The Chancellor is expected to announce in today’s Budget that the much-maligned Money Advice Service is to be abolished. Mark Soper reports on its short but checkered history.
A true ‘White Elephant’ with a total cost of around £250m to date and despite a quarter of this being spent on marketing, a recent review by Christine Farnish, former head of the National Association of Pension Funds found that very few members of the general public had even heard of it.
Launched in 2010, it did not take long for serious concerns about the service to be flagged up and during a select committee hearing in 2012 financial advice pundit, Martin Lewis, called the service ‘’embarrassing’’ and its product ‘’crap”.
With the advent of pension freedoms, Pensionwise was born and although charged with focused guidance for investors taking their retirement benefits rather than the delivery of overall financial guidance that was the domain of the MAS, the guidance area had become muddied.
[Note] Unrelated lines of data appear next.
-- ==== Sys2Proof/Machine/Views.lean ====
section
/-!
DEFINITION. Sys2Proof/Machine/Views.lean: which BAR0 registers are reachable (R39, R71), what a read of each returns
(R6 to R9), and the registers whose value is computed from state held elsewhere.
-/

namespace Sys2Proof.Machine

/-! ## Reachable blocks (R39, R71) -/

/-- The engines are loaded by the staged start. -/
def State.loadsEngines (s : State) : Bool := s.pw.mode == .dawn && (s.pw.stage == .engines || s.pw.stage == .done)

/-- The power domain of Radio L or H is on: in Full by the personality, in Dawn for the engine load of the staged
start and in an activation pause (R71, R338). -/
def State.lhPowered (s : State) (h : Bool) : Bool :=
  let want : Bool := s.fld (if h then F.PWR_RADIO_PERS_h_en else F.PWR_RADIO_PERS_l_mode) != 0
  let served : Bool := s.fld (radioEff h) != 0 || (s.radio h).switching
  match s.pw.mode with
  | .full => served
  | .dawn => if s.pw.trans == some .pause then served || want else s.loadsEngines && want
  | _ => false

/-- The register blocks of the mesh domain are reachable: not in Doze, Dusk or Rescue (R39). -/
def State.meshReached (s : State) : Bool := s.pw.mode == .dawn || s.pw.mode == .full

/-- BAR0 accesses of an offset reach its block (R39, R71). -/
def State.blockOn (s : State) (off : Nat) : Bool :=
  match blockOf off with
  | none => true
  | some b =>
    if b.num = 12 ∨ b.num = 13 then s.meshReached
    else if b.num = 14 then s.lhPowered false
    else if b.num = 15 then s.lhPowered true
    else if b.num = 19 ∧ 0x381000 ≤ off ∧ off ≤ 0x38107F then s.meshReached
    else if 16 ≤ b.num ∧ b.num ≤ 20 then s.dataOn
    else true

/-! ## Views -/

/-- The engines that execute, in the layout of `TOP_ENGINE_STAT` (R20, R22, R45). -/
def State.engineStat (s : State) : Nat :=
  let lanes := s.fld F.TPL_STAT_voting
  let franking := 2 ^ 14
  let courierS := 2 ^ 7
  let up : Bool := s.pw.stage != .off && s.pw.stage != .held && s.pw.stage != .rom
  match s.pw.mode with
  | .hibernate => 0
  | .rescue => 1 + franking
  | .full => 0x7FF8 + lanes
  | .doze => lanes + if s.pw.slotPowered then franking + courierS else 0
  | .dusk => lanes
  | .dawn =>
    if !up then 0
    else if s.pw.stage == .done then 0x7FF8 + lanes
    else lanes + franking + courierS + if s.loadsEngines || s.pw.trans == some .pause then 8 else 0

/-- `TOP_MODE` (R41, R599). -/
def State.topMode (s : State) : Word :=
  BitVec.ofNat 32 (s.pw.changes * 256 + s.pw.prevMode * 16 + 8 * s.moving.toNat + s.pw.mode.code)

/-- The frequency of a clock that CLKOBS can show, in Hz (R79, R82); 0: the strobe or off.  The LPDDR5X CK runs at a
quarter of WCK (PRESUMED: notes/assumptions). -/
def obsFreq (sel op : Nat) : Nat :=
  let pick (l : List Nat) : Nat := l.getD op 0 * 1000000
  match sel with
  | 1 => 40000000
  | 2 => 32768
  | 3 => 96000000
  | 4 => pick [400, 600, 800, 800]
  | 5 => pick [400, 800, 1200, 1600]
  | 6 => pick [300, 600, 900, 1200]
  | 7 => pick [200, 400, 600, 800]
  | 8 => 1066666667
  | _ => 0

/-- The smallest exponent from `d` on that divides a frequency to 100 MHz or less (R102). -/
def obsDiv (f d : Nat) : Nat :=
  ((List.range 16).find? fun k => decide (d ≤ k) && decide (f ≤ 100000000 * 2 ^ k)).getD 15

/-- `CLK_` registers. -/
def State.clkView (s : State) (off : Nat) : Option Word :=
  if off = 0x020010 then
    let depth := s.eFld F.CLK_SSC_CFG_depth
    let on : Bool := s.inFull && s.eFlag F.CLK_SSC_CFG_enable && decide (1 ≤ depth) && decide (depth ≤ 5)
    some (setBits (s.word off) 4 4 on.toNat)
  else if off = 0x020014 then
    some (setBits (s.word off) 15 12
      (obsDiv (obsFreq (s.fld F.CLK_OBS_CFG_sel) (s.fld F.CLK_OP_STAT_op)) (s.fld F.CLK_OBS_CFG_div)))
  else if off = 0x020018 then
    -- gates of powered blocks close when idle and reopen at an access: which are open is not observable (free)
    let on := blocks.filter fun b => b.num != 0 && s.blockOn b.lo && bitN (s.freeVal 32) b.num
    some (BitVec.ofNat 32 (1 + (on.map fun b => 2 ^ b.num).sum))
  else none

/-- `PWR_SNAP_STAT`, `TPL_PBOX_STAT`, `FLT_` and `TWN_` registers. -/
def State.miscView (s : State) (off : Nat) : Option Word :=
  let w (n : Nat) : Option Word := some (BitVec.ofNat 32 n)
  if off = 0x01001C then
    match s.newestSnap with
    | some b => some (setBits (setBits (s.word off) 31 4 b.seq) 1 1 (s.nv.snap1 == some b).toNat)
    | none => some (s.word off)
  else if off = 0x040024 then w ((s.tp.pbox.map (·.length)).sum * 2 ^ 11 + s.tp.pbox.length)
  else if off = 0x0A0004 then w (if s.flag F.FLT_STAT_open then ceilSec (s.fl.until_ns - s.now) else 0)
  else if off = 0x0A0008 then w ((Tbl.keys s.fl.rules).map (2 ^ ·)).sum
  else if off = 0x060000 then some s.twnStat
  else if off = 0x060008 then some (setBits (s.word off) 31 16 s.holdoffLeft)
  else if off = 0x06000C then w (((s.ms.rec_.map (·.peerEnd)).getD 0) % 2 ^ 32)
  else if off = 0x060010 then w (((s.ms.rec_.map (·.peerEnd)).getD 0) / 2 ^ 32)
  else if off = 0x060024 then
    let age := match s.tw.alignedAt with
      | some t => min 65535 ((s.now - t) / 1000000)
      | none => 65535
    some (setBits (s.word off) 31 16 age)
  else none

/-- A submission ring's fetching is held by admission or by its completion ring (R424, R466).  Whether a congested pool
holds it depends on the class of the descriptor that comes next, in host memory (free). -/
def State.sqHeld (s : State) (n : Nat) : Bool :=
  let pool := s.fld F.SRT_STAT_pool_state
  let waits : Bool := s.fld (F.HIF_SQ_CFG_kind n) == 1 && decide (0 < s.io.outstanding n)
  s.io.sqActive n && s.fld (F.HIF_SQ_CFG_en n) != 0 &&
    (s.io.cqHolds n || (waits && (pool == 2 || (pool == 1 && bitN (s.freeVal 1) 0))))

/-- A completion ring has entries held for it (R466, R477). -/
def State.cqHeldFor (s : State) (n : Nat) : Bool :=
  s.io.hf.cqHeld.any (fun p => p.1 == n) || (s.io.eventRing == some n && s.io.cqFull n && !s.io.hf.evHeld.isEmpty)

/-- `HIF_` registers. -/
def State.hifView (s : State) (off : Nat) : Option Word :=
  if off = 0x050020 then some (setBits (s.word off) 15 0 s.io.hf.evHeld.length)
  else if 0x051000 ≤ off ∧ off < 0x051800 ∧ off % 32 = 16 then
    some (setBits (s.word off) 3 3 (s.sqHeld ((off - 0x051000) / 32)).toNat)
  else if 0x052000 ≤ off ∧ off < 0x052800 ∧ off % 32 = 20 then
    some (setBits (s.word off) 3 3 (s.cqHeldFor ((off - 0x052000) / 32)).toNat)
  else none

/-- Registers of the radios, the mesh link, the Wi-Fi access, the Sorters and the queues. -/
def State.dataView (s : State) (off : Nat) : Option Word :=
  let w (n : Nat) : Option Word := some (BitVec.ofNat 32 n)
  if off = 0x100048 then some (setBits (s.word off) 0 0 s.storedValid.toNat)
  else if off = 0x140008 then w (s.ml.slot % 2 ^ 32)
  else if off = 0x14000C then w (s.ml.slot / 2 ^ 32)
  else if off = 0x200000 then w (2 * (s.wifiOn true).toNat + (s.wifiOn false).toNat)
  else if off = 0x20002C then
    let links (c : Client) : Nat := c.l.isSome.toNat + c.h.isSome.toNat
    w ((s.wl.clients.map fun p => links p.2).sum * 2 ^ 16 + s.wl.clients.length)
  else if off = 0x340004 then
    some (setBits (setBits (s.word off) 9 6 (if s.sortersRun then 15 else 0)) 0 0 s.sortersRun.toNat)
  else if off = 0x340034 then w (min 65535 s.headAll * 2 ^ 16 + min 65535 s.sharedUsed)
  else if off = 0x340038 then some (setBits (s.word off) 23 0 s.spilledCells)
  else if off = 0x380004 then some (setBits (s.word off) 0 0 (s.inFull && s.flag F.QMS_CTRL_run).toNat)
  else if 0x381000 ≤ off ∧ off < 0x381080 ∧ off % 16 = 8 then some (s.airView ((off - 0x381000) / 16))
  -- a Shadow has released COXA_EXT_GNT and COXB_EXT_GNT: their levels are the other unit's
  else if (off = F.COX_A_STAT_ext_gnt.off ∨ off = F.COX_B_STAT_ext_gnt.off) ∧ s.isShadow then
    some (setBits (s.word off) 2 2 (s.freeVal 1))
  else none

/-- The levels at the GPIO balls: driven by an alternate function (R566), by `GPI_OUT`, or from outside. -/
def State.gpioLevels (s : State) : Nat :=
  let func := (s.word 0x480000).toNat
  let dir := (s.word 0x480004).toNat
  let level (n : Nat) : Bool :=
    if n = 8 && bitN func 8 then decide (s.rt.frac * 10 < 32768)
    else if n = 9 && bitN func 9 then s.ml.isD s.ml.slot
    else if 28 ≤ n && bitN func n then
      if n % 2 = 0 then s.flag (F.ETH_STAT_link ((n - 28) / 2)) else bitN (s.freeVal 32) n
    else if bitN dir n then bitN (s.word 0x480008).toNat n
    else bitN s.pn.gpioExt n
  (((List.range 32).filter level).map (2 ^ ·)).sum

/-- The registers of every chapter whose value is computed; none: the stored word. -/
def State.view (s : State) (off : Nat) : Option Word :=
  if off = 0x000010 then some s.topMode
  else if off = 0x000018 then some (BitVec.ofNat 32 s.engineStat)
  else if 0x000020 ≤ off ∧ off ≤ 0x00002C then some (BitVec.ofNat 32 (Bytes.le s.nv.unitId (off - 0x000020) 4))
  else if off = 0x480014 then some (BitVec.ofNat 32 s.gpioLevels)
  else match (blockOf off).map (·.num) with
    | some 2 => s.clkView off
    | some 3 => s.rtcView off
    | some 5 => s.hifView off
    | some 7 => s.kvView off
    | some 8 => s.updView off
    | some 9 => s.dskView off
    | some 11 => s.telView off
    | some 13 => (s.secView off).or (s.dataView off)
    | some 17 => s.pctView off
    | _ => (s.miscView off).or (s.dataView off)

/-- The current value of a register: RO fields by their state, RW fields as last written, WO bits 0 (R9).  0 where no
register is defined (R6). -/
def State.readReg (s : State) (off : Nat) : Word :=
  match famOf off with
  | some f => (s.view off).getD (s.word off) &&& ~~~(BitVec.ofNat 32 f.wo)
  | none => 0#32

/-! ## Register pairs (R8) -/

/-- The `_LO` offsets of the pairs to which R8 applies; the `_HI` register follows each.  `MSH_ADDR_`, `MSH_CONT_`,
`GPI_PULL_`, `QMS_WEIGHT_` and the MSI-X table hold separate words, not a wide quantity. -/
def isPairLo (off : Nat) : Bool :=
  [0x030004, 0x030020, 0x06000C, 0x060014, 0x06001C, 0x070004, 0x07000C, 0x070014, 0x140008, 0x140120,
    0x140128, 0x140130, 0x140138, 0x140210, 0x140218, 0x140220, 0x340008].contains off ||
  (decide (0x051000 ≤ off) && decide (off < 0x051800) && off % 32 == 0) ||
  (decide (0x052000 ≤ off) && decide (off < 0x052800) && off % 32 == 0)

/-- What a 32-bit BAR0 read returns: 0 from a gated block (R39); a `_HI` register shows its latch once loaded (R8). -/
def State.busRead (s : State) (off : Nat) : Word :=
  if !s.blockOn off then 0#32
  else if off ≥ 4 && isPairLo (off - 4) then (Tbl.get? s.io.latch off).getD (s.readReg off)
  else s.readReg off

end Sys2Proof.Machine
end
Instead of ‘’Asking Ma’’ the Treasury asked Martin Lewis who was again drafted in last year to try and improve matters and in January this year, MAS reported that between April and December 2015 there had been a record 12 million website hits resulting in around 11 million financial transactions. Despite this news, George Osborne is clearly unimpressed and the service will now be gradually wound up and replaced by a more streamlined service.
For Martin Lewis, well, we do not expect he will need to dust off his CV anytime soon.